As a further substantiation of this view we have the work of Head1 who found that the addition of salivas to acid markedly decreased their power of the acid to decalcify tooth substance. Also that certain salivas may under certain conditions restore a partially decalcified enamel surface to apparent normality. All of which serves to impress upon us the importance of the combining powers of the saliva upon the process under consideration. We feel that we have but begun our work in this direction, and unless it appears that our method is untrustworthy we intend to continue our electrolytic tests in the hope of obtaining further information. We wish to do further work with the weaker acids and bases, and also with acids of fermentation. We have done considerable work along these lines which will not be reported at this time, as we hope to add to our results and determine, if possible, their true values.
Other Substances
In addition to those substances which directly help or hinder the process of caries there are several others which may be of greater or less importance. Of these the suggestion of Howe2 that the presence of a large amount of phosphates increased fermentation, while the presence of chlorides inhibited, may be of direct import. In such a case the rate of fermentation would not depend so much upon the nature or amount of infection present as upon the character of the media upon which it grew, phosphatic or chloride.

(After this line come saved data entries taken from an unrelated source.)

-- ==== Sys2Proof/Machine/Flags.lean ====
section
/-! DEFINITION. The flag and presence bytes of chapter 11 and the state of ALERT_N. -/

namespace Sys2Proof.Machine

/-- A byte from its bits, bit 0 first. -/
def bitsByte (bits : List Bool) : Byte := byteOf (bits.foldr (fun b n => 2 * n + (if b then 1 else 0)) 0)

/-- Threshold presence of a point configuration (section 11.3). -/
def PointConfig.presence (c : PointConfig) : Byte :=
  bitsByte [c.thresholds.lowCrit.isSome, c.thresholds.lowWarn.isSome, c.thresholds.highWarn.isSome,
    c.thresholds.highCrit.isSome, c.maxAge.isSome]

/-- Runtime presence of READ_POINT (section 11.3). -/
def Point.presence (p : Point) : Byte :=
  bitsByte [p.runtime.filtered.isSome, p.runtime.lastRaw.isSome, p.runtime.lastConverted.isSome, p.runtime.min.isSome,
    p.runtime.max.isSome, p.runtime.lastSeen.isSome, p.runtime.lastForwarded.isSome, p.watch.isSome]

/-- Regulator runtime presence (section 11.3). -/
def Regulator.presence (g : Regulator) : Byte :=
  bitsByte [g.output.isSome, g.manualLevel.isSome, g.periodTimer.isSome]

/-- The runtime flags of READ_REGULATOR part 0 (section 11.7). -/
def regulatorFlags (g : Regulator) (p : Supervisor) : Byte :=
  bitsByte [g.offLatched, g.handover.isSome, p.stalled, p.window.isSome]

/-- Channel presence of READ_ACTUATOR (section 11.3). -/
def Channel.presence (k : Channel) (namer : Option (Fin 32)) : Byte :=
  bitsByte [k.inFlight.isSome, k.desired.isSome, k.acked.isSome, k.ackTimer.isSome, k.probeTimer.isSome, namer.isSome]

/-- The channel flags of READ_ACTUATOR (section 11.7). -/
def Channel.flags (k : Channel) : Byte := bitsByte [k.probing, k.transmitting]

/-- The flags byte of a counter entry (section 11.5). -/
def Counter.flags (k : Counter) : Byte := bitsByte [k.noteOnOverflow, k.freezeOnOverflow]

/-- R176: a condition of the alert record holds. -/
def AlertRecord.holds (a : AlertRecord) : Bool := a.override || !a.faulted.isEmpty || !a.stalled.isEmpty

/-- R176: ALERT_N is asserted (pulled low) while a condition holds, and released in TRANSPARENT mode. -/
def State.alertAsserted (s : State) : Bool := !s.transparent && s.nu.alert.holds

/-- The status flags of READ_STATUS (section 11.7). -/
def statusFlags (sweeping bound frozen alert : Bool) : Byte := bitsByte [sweeping, bound, frozen, alert]

end Sys2Proof.Machine
end

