/-- R179 to R183, R185: SWEEP is refused with RANGE for an inadmissible range or action set and with BUSY while a sweep is in progress or
three entries are PENDING; else it is deferred. A step visits up to 16 indices from next: STATS clears count, min and max, REBASE the rest
of the runtime with an invalidated watch and a new staleness start; then the timer starts again, or the sweep ends and its entry is answered OK
with the number of occupied records visited. A step without REBASE changes nothing else. -/
def Obligations.Sweeping : Prop :=
  (∀ (q : Request) (rest : List Request) (s : State), Ready q rest s → Carries q 65 6 →
    let first := num16At q.payload 1
    let last := num16At q.payload 3
    let actions := numAt q.payload 5
    let held := s.ru.recent.countP (fun e => e.status = .pending)
    let valid := first ≤ last ∧ last ≤ 255 ∧ 1 ≤ actions ∧ actions ≤ 3
    let begun : Sweep :=
      { first := first, last := last, stats := decide (actions ≠ 2), rebase := decide (actions ≠ 1), next := first, visited := 0
        entry := { src := q.src, seq := q.seq }, stepTimer := some (s.timebase + 1) }
    (¬ valid → exec .sweep s = .next (refusedWith q .range (taken rest s))) ∧
    (valid → s.sweep ≠ none ∨ 3 ≤ held → exec .sweep s = .next (refusedWith q .busy (taken rest s))) ∧
    (valid → s.sweep = none → held < 3 →
      exec .sweep s = .next (deferredIn q { taken rest s with sweep := some begun }))) ∧
  (∀ (d : Sweep) (s : State), s.sweep = some d → timerDue s.timebase d.stepTimer = true → SweepLaw s →
    let stop := min (d.next + 16) (d.last + 1)
    let reached (i : Fin 256) : Bool := d.next ≤ i.val && i.val < stop
    let seen := d.visited + (List.finRange 256).countP (fun i => reached i && (s.point i).isSome)
    let act (p : Point) : Point :=
      let cleared := if d.stats then { p with runtime := { p.runtime with count := 0, min := none, max := none } } else p
      if d.rebase then
        { cleared with
          runtime := { freshRuntime with
            count := cleared.runtime.count, min := cleared.runtime.min, max := cleared.runtime.max }
          watch := p.watch.map invalidated, staleTimer := staleFrom s.timebase p.config.maxAge }
      else cleared
    let points : Vector (Option Point) 256 := Vector.ofFn (fun i => if reached i then (s.point i).map act else s.point i)
    let reply : Reply :=
      { src := d.entry.src, seq := d.entry.seq, code := 65, status := .ok, data := natBytes seen }
    ∃ t, exec .sweepStepExpiry s = .next t ∧
      t.points = points ∧
      (stop ≤ d.last → t.sweep = some { d with next := stop, visited := seen, stepTimer := some (s.timebase + 1) } ∧ t.ru = s.ru) ∧
      (d.last < stop → t.sweep = none ∧ t.ru = (completedEntry d.entry reply s).ru) ∧
      (d.rebase = false → t = { s with points := points, sweep := t.sweep, ru := t.ru }) ∧
      t.timebase = s.timebase ∧ t.ci = s.ci ∧ t.sups = s.sups ∧ t.pending = s.pending ∧ t.turns = s.turns ∧
      (d.rebase = true → OverrideLaw s → ∀ i, i ∈ t.om.critical ↔ i ∈ s.om.critical ∧ reached i = false))

/-- R34, R84, R86, R189, R193 and sections 11.5 and 11.6: what the part writes it also reads. The bytes of an admissible point or regulator
configuration, of breakpoints and of four counters, laid out as section 11.6 gives them behind a request's code, are read back as they
were; a point or regulator configuration is read exactly from the payloads whose fields stand in their ranges, and counter entries
exactly from those with selectors of at most 15 and flags of at most 3; what is read is admissible. -/
def Obligations.ConfigurationsReadBack : Prop :=
  (∀ (c : PointConfig) (i : Byte), c.InRange → valueInRange c.thresholds.lowCrit → valueInRange c.thresholds.lowWarn →
    valueInRange c.thresholds.highWarn → valueInRange c.thresholds.highCrit →
    c.bytes = pointLayout c ∧ pointConfig? ([16, i] ++ pointLayout c) = some c) ∧
  (∀ (p : List Byte) (c : PointConfig), pointConfig? p = some c → c.InRange) ∧
  (∀ p : List Byte,
    let present (bit at_ : Nat) : Option Int := if (byteAt p 10).getLsbD bit then some (valueAt p at_) else none
    (pointConfig? p ≠ none ↔
      1 ≤ numAt p 2 ∧ numAt p 2 ≤ 126 ∧ numAt p 3 ≤ 15 ∧ numAt p 4 ≤ 3 ∧ numAt p 9 ≤ 7 ∧ numAt p 10 ≤ 31 ∧
      ((byteAt p 10).getLsbD 4 = true → 1 ≤ num16At p 20 ∧ num16At p 20 ≤ 600) ∧
      ([present 0 11, present 1 13, present 2 15, present 3 17].filterMap id).Pairwise (· < ·) ∧
      numAt p 22 ≤ 1 ∧ numAt p 23 ≤ 1 ∧ numAt p 24 ≤ 2 ∧ num16At p 25 ≤ 32767 ∧ 1 ≤ numAt p 27)) ∧
  (∀ (c : RegulatorConfig) (i : Byte), c.InRange → valueInRange (some c.stallFloor) →
    regulatorConfig? ([32, i] ++ regulatorLayout c) = some c) ∧
  (∀ (p : List Byte) (c : RegulatorConfig), regulatorConfig? p = some c → c.InRange) ∧
  (∀ p : List Byte, regulatorConfig? p ≠ none ↔
    numAt p 2 ≤ 1 ∧ numAt p 3 ≤ 1 ∧ 1 ≤ num16At p 5 ∧ num16At p 5 ≤ 1000 ∧ num16At p 7 ≤ num16At p 5 ∧ 1 ≤ num16At p 9 ∧
    num16At p 9 ≤ 1000 ∧ 1 ≤ numAt p 11 ∧ numAt p 12 ≤ 15 ∧ numAt p 13 ≤ 1 ∧ 1 ≤ numAt p 17 ∧ numAt p 17 ≤ 100 ∧ numAt p 18 ≤ 1 ∧
    20 ≤ p.length ∧ p.length ≤ 25 ∧ (p.drop 19).Nodup) ∧
  (∀ c : List Breakpoint, (∀ b ∈ c, -32768 ≤ b.input ∧ b.input ≤ 32767 ∧ b.level ≤ 1000) →
    breakpointsOf (c.flatMap (fun b => fieldValue b.input ++ field16 b.level)) = c) ∧
  (∀ v : Vector Counter 4, counterEntries? (66 :: v.toList.flatMap counterLayout) = some v) ∧
  (∀ p : List Byte, counterEntries? p ≠ none ↔ ∀ k : Fin 4, numAt p (1 + 6 * k.val) ≤ 15 ∧ numAt p (2 + 6 * k.val) ≤ 3)

end
end

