@[simp] theorem finish_pending (q : Request) (v : Verdict) : (finish q v s).pending = s.pending := by
  unfold finish; try dsimp only
  (repeat' split) <;> simp

@[simp] theorem finish_turns (q : Request) (v : Verdict) : (finish q v s).turns = s.turns := by
  unfold finish; try dsimp only
  (repeat' split) <;> simp

@[simp] theorem finish_point (q : Request) (v : Verdict) (i : Fin 256) : (finish q v s).point i = s.point i := by
  simp only [State.point, finish_points]

@[simp] theorem finish_reg (q : Request) (v : Verdict) (i : Fin 32) : (finish q v s).reg i = s.reg i := by
  simp only [State.reg, finish_regs]

@[simp] theorem finish_sup (q : Request) (v : Verdict) (i : Fin 32) : (finish q v s).sup i = s.sup i := by
  simp only [State.sup, finish_sups]

@[simp] theorem finish_chan (q : Request) (v : Verdict) (i : Fin 16) : (finish q v s).chan i = s.chan i := by
  simp only [State.chan, finish_chans]

/-! ## Channel records -/

@[simp] theorem Channel.sendCheck_config (k : Channel) : k.sendCheck.config = k.config := by
  unfold Channel.sendCheck; split <;> rfl

@[simp] theorem Channel.sendCheck_acked (k : Channel) : k.sendCheck.acked = k.acked := by
  unfold Channel.sendCheck; split <;> rfl

@[simp] theorem Channel.sendCheck_desired (k : Channel) : k.sendCheck.desired = k.desired := by
  unfold Channel.sendCheck; split <;> rfl

@[simp] theorem Channel.markOpened_config (k : Channel) : k.markOpened.config = k.config := by
  unfold Channel.markOpened; split <;> rfl

@[simp] theorem Channel.markOpened_acked (k : Channel) : k.markOpened.acked = k.acked := by
  unfold Channel.markOpened; split <;> rfl

@[simp] theorem Channel.markOpened_desired (k : Channel) : k.markOpened.desired = k.desired := by
  unfold Channel.markOpened; split <;> rfl

@[simp] theorem Channel.writeDesired_config (l : Nat) (k : Channel) : (k.writeDesired l).config = k.config := by
  unfold Channel.writeDesired; split <;> simp

@[simp] theorem Channel.writeDesired_acked (l : Nat) (k : Channel) : (k.writeDesired l).acked = k.acked := by
  unfold Channel.writeDesired; split <;> simp

/-- R116: a write replaces desired with the level written, in every state. -/
@[simp] theorem Channel.writeDesired_desired (l : Nat) (k : Channel) : (k.writeDesired l).desired = some l := by
  unfold Channel.writeDesired; split <;> simp

/-! ## writeDesired -/

@[simp] theorem writeDesired_timebase (c : Fin 16) (l : Nat) : (writeDesired c l s).timebase = s.timebase := rfl

@[simp] theorem writeDesired_ci (c : Fin 16) (l : Nat) : (writeDesired c l s).ci = s.ci := rfl

@[simp] theorem writeDesired_points (c : Fin 16) (l : Nat) : (writeDesired c l s).points = s.points := rfl

@[simp] theorem writeDesired_regs (c : Fin 16) (l : Nat) : (writeDesired c l s).regs = s.regs := rfl

@[simp] theorem writeDesired_om (c : Fin 16) (l : Nat) : (writeDesired c l s).om = s.om := rfl

@[simp] theorem writeDesired_sups (c : Fin 16) (l : Nat) : (writeDesired c l s).sups = s.sups := rfl

@[simp] theorem writeDesired_ru (c : Fin 16) (l : Nat) : (writeDesired c l s).ru = s.ru := rfl

@[simp] theorem writeDesired_nu (c : Fin 16) (l : Nat) : (writeDesired c l s).nu = s.nu := rfl

@[simp] theorem writeDesired_sweep (c : Fin 16) (l : Nat) : (writeDesired c l s).sweep = s.sweep := rfl

@[simp] theorem writeDesired_counters (c : Fin 16) (l : Nat) : (writeDesired c l s).counters = s.counters := rfl

@[simp] theorem writeDesired_pending (c : Fin 16) (l : Nat) : (writeDesired c l s).pending = s.pending := rfl

@[simp] theorem writeDesired_turns (c : Fin 16) (l : Nat) : (writeDesired c l s).turns = s.turns := rfl

@[simp] theorem writeDesired_point (c : Fin 16) (l : Nat) (i : Fin 256) : (writeDesired c l s).point i = s.point i := by
  simp only [State.point, writeDesired_points]

@[simp] theorem writeDesired_reg (c : Fin 16) (l : Nat) (i : Fin 32) : (writeDesired c l s).reg i = s.reg i := by
  simp only [State.reg, writeDesired_regs]

@[simp] theorem writeDesired_sup (c : Fin 16) (l : Nat) (i : Fin 32) : (writeDesired c l s).sup i = s.sup i := by
  simp only [State.sup, writeDesired_sups]

/-- A desired-level write reaches its own channel. -/
@[simp] theorem writeDesired_self (c : Fin 16) (l : Nat) : (writeDesired c l s).chan c = (s.chan c).writeDesired l := by
  simp [writeDesired]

So also the amount and fluidity of the salivary secretion may be taken into account. It has always been said that a copious flow of saliva is inhibitive to caries, and the lower incisors have been cited as cases of immunity produced by the continuous presence of saliva. In this regard, several cases have come under our notice in which the salivary secretions were unusually large and watery, and at the same time the teeth were exceedingly prone to caries.
Thus it would be possible to state numberless theories and possible factors which might enter into a consideration of this subject. We have given, however, those factors which seemed to us to be most important and most worthy of consideration. We have attempted to state each in a fair and unbiased manner, giving the more recent opinions upon the various subjects. Our conclusions have been drawn from personal observations and are but a statement of the present view which we now hold in regard to these matters, and which subsequently be changed by further work of those who are engaged in the study of this problem. The work which we have accomplished has served to impress us with the fact that the end is not yet, that the problem is a difficult one, and that further work should be put upon it, especially in the investigation of the nature and function of the plaque, the neutralizing power of the saliva, and the self-cleansing factors of the oral cavity.
References Cited:
- Head, Jour. of Amer. Med. Assn., 1912, p. 2118.
- Howe, Dental Cosmos, Vol. 54, p. 567.